Sauf si le chef était un homme comme Nafai : compatissant envers les femmes, il écouterait leurs bons conseils. Tandis qu’Elemak ne resterait que celui qu’il s’était déjà révélé, un tyran jaloux, injuste et fourbe, lent à prêter l’oreille aux avis et prompt à trafiquer la réalité à son profit…
Non, je ne dois pas me laisser aller à le haïr. Elemak possède de nombreux et beaux talents, tout comme son demi-frère, Gaballufix, qui fut jadis mon époux. J’aimais Gabya pour ses dons ; hélas, il en a peu transmis à nos filles, Sevet et Kokor. Elles ont au contraire hérité de lui son égocentrisme, son incapacité à brider sa soif de posséder tout ce qui lui semblait tant soit peu désirable. Et ces traits, je les retrouve chez Elemak, et j’en viens à le haïr et à le craindre tout comme autrefois Gaballufix.

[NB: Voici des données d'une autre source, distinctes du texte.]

-- ==== Sys2Proof/Laws/Invariants.lean ====
section
/-!
SUPPORT. What an event may do to the unit index, the records, the report queue and the start ledger, said once: each is a
run of three moves, so a property that the moves keep is kept by every shared operation.
-/
namespace Sys2Proof.Machine

/-! ### The moves -/

/-- Neither FREE nor REPORTED. -/
def CtxState.live : CtxState → Bool
  | .free | .reported => false
  | .idle | .loading | .ready | .connected | .detached | .halting => true

/-- A state in which a pending note may stand: CONNECTED, DETACHED, HALTING. -/
def CtxState.bearsNote : CtxState → Bool
  | .connected | .detached | .halting => true
  | .free | .idle | .loading | .ready | .reported => false

/-- A record changes without its slot being bound, freed, reported or collected, and without a note. -/
def Context.moved (c d : Context) : Prop :=
  d.binding = c.binding ∧ d.note = c.note ∧ (d.final = none ↔ c.final = none)
    ∧ (d.state = c.state ∨
        (c.state.live = true ∧ d.state.live = true ∧ (c.state.bearsNote = true → d.state.bearsNote = true)))

theorem Context.moved_refl (c : Context) : c.moved c := ⟨rfl, rfl, Iff.rfl, Or.inl rfl⟩

/-- The ledger after the records of grants (R131). -/
inductive LedgerGrown : List LedgerRec → List LedgerRec → Prop where
  | same (l : List LedgerRec) : LedgerGrown l l
  | grant (l k : List LedgerRec) (count : BitVec 32) : LedgerGrown (appendRecord l ⟨count, 0⟩) k → LedgerGrown l k

theorem LedgerGrown.trans {a b c : List LedgerRec} (h : LedgerGrown a b) (k : LedgerGrown b c) : LedgerGrown a c := by
  induction h with
  | same => exact k
  | grant l m count _ ih => exact .grant l c count (ih k)

/-- The first move: records change as `Context.moved` says, and grants extend the ledger. -/
def Blocks.moved (b c : Blocks) : Prop :=
  c.index = b.index ∧ c.reports.queue = b.reports.queue ∧ (∀ k, (b.ctx k).moved (c.ctx k))
    ∧ LedgerGrown b.window.ledger c.window.ledger

/-- A property kept by the three moves: the first, the posting of a final report, the posting of a note. -/
structure Kept (P : Blocks → Prop) : Prop where
  moved : ∀ b c : Blocks, b.moved c → P b → P c
  final : ∀ (b : Blocks) (s : Slot) (named : List Named), P b → P (b.postFinal s named)
  note : ∀ (b : Blocks) (s : Slot), P b → P (b.postNoteEntry s)

variable {P : Blocks → Prop}

/-- An event that leaves the four as they are. -/
theorem Kept.same (hP : Kept P) {b c : Blocks} (h : P b) (hi : c.index = b.index)
    (hq : c.reports.queue = b.reports.queue) (hc : c.ctxs = b.ctxs) (hw : c.window.ledger = b.window.ledger) : P c :=
  hP.moved b c ⟨hi, hq, fun k => by simp [Blocks.ctx, hc, Context.moved_refl], hw ▸ .same _⟩ h

/-- A change of one record. -/
theorem Kept.modCtx (hP : Kept P) {b : Blocks} (s : Slot) (f : Context → Context) (h : P b)
    (hf : (b.ctx s).moved (f (b.ctx s))) : P (b.modCtx s f) := by
  refine hP.moved b _ ⟨rfl, rfl, fun k => ?_, .same _⟩ h
  by_cases hk : k = s
  · subst hk; simpa using hf
  · rw [Blocks.modCtx_ctx_ne _ _ _ _ hk]; exact Context.moved_refl _

theorem Kept.setCtx (hP : Kept P) {b : Blocks} (s : Slot) (c : Context) (h : P b) (hc : (b.ctx s).moved c) :
    P (b.setCtx s c) := hP.modCtx s (fun _ => c) h hc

Ah, si seulement Surâme s’était montrée un peu plus tatillonne sur les participants à ce voyage !
Soudain, Rasa, qui s’habillait, s’interrompit : Me voici en train de reprocher à Elemak son égoïsme répressif, mais en même temps je bous parce que ce n’est pas moi qui commande ici ! Qui est le tyran, de nous deux ? Si j’avais été privée du vrai pouvoir aussi longtemps qu’Elemak, peut-être serais-je aussi acharnée que lui à m’en emparer pour le garder !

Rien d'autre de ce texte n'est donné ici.